-- ==== Sys2Proof/WellFormed.lean ====
section
/-! DEFINITION. Which commands spell what their row names. Most operands cannot be ill-formed (their types hold the
ranges); a command with raw bytes must carry bytes of its row's kind. The step does not ask: what the part does with
any bytes follows R183 and R87 (log 17, log 18). -/

namespace Sys2Proof

/-- The command's raw bytes are of its row's kind. -/
def Instr.wellFormed : Instr → Bool
  | .establish _ body => lengthFits 0x10 body.length
  | .modify _ body => lengthFits 0x11 body.length
  | .requestDiscarded _ kind _ => decide (kind ≠ kindRead)
  | .badFrame _ kind bytes => decide (kind ≠ kindRead ∧ judgeFrame kind bytes = .bad)
  | .unknownRequest _ code fields => (legalLength code).isNone && decide (fields.length ≤ 255)
  | .coldStart | .resetN | .insertion _ | .removal _ | .statusRead _ | .responseRead _ _ | .retire _ _ | .revive _ _
  | .lookup _ _ | .findChannel _ _ _ | .findTimeslot _ _ _ | .list _ _ _ _ | .park _ _ | .unpark _ _ | .hold _ _
  | .releaseHold _ _ | .adopt _ _ | .vacate _ _ | .clearFault _ _ | .audit _ _ | .powerCycle _ _ | .slotSet _ _ _ _
  | .profileSet _ _ | .busSet _ _ | .budgetSet _ _ | .supplySet _ _ | .status _ | .notices _ _ | .noticeMask _ _
  | .captureQuery _ | .captureClear _ | .claim _ | .release _ | .takeover _ | .reset _ | .supplySample _ | .signalLoss
  | .settleTimerExpiry | .budgetTick | .bringUpStallExpiry | .loadStallExpiry | .bringUpTrial | .selection
  | .bootTimerExpiry _ | .alignTimerExpiry _ | .offTimerExpiry _ | .stableTimerExpiry _ | .pollTimerExpiry _
  | .completionTimeout _ _ _ | .exchangeOpen _ | .replyWindowClose _ | .replyBreakOff _ | .pollReply _ _ | .accept _ _
  | .refuse _ _ _ | .digestReply _ _ _ _ _ | .malformedOrUnexpectedReply _ _ => true

end Sys2Proof
end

==========

**TASK DIRECTIONS**
Provide the count of lines in the entries above that hold the word "bytes", and leave out everything else.

**RESPONSE FOR THIS EXERCISE**
4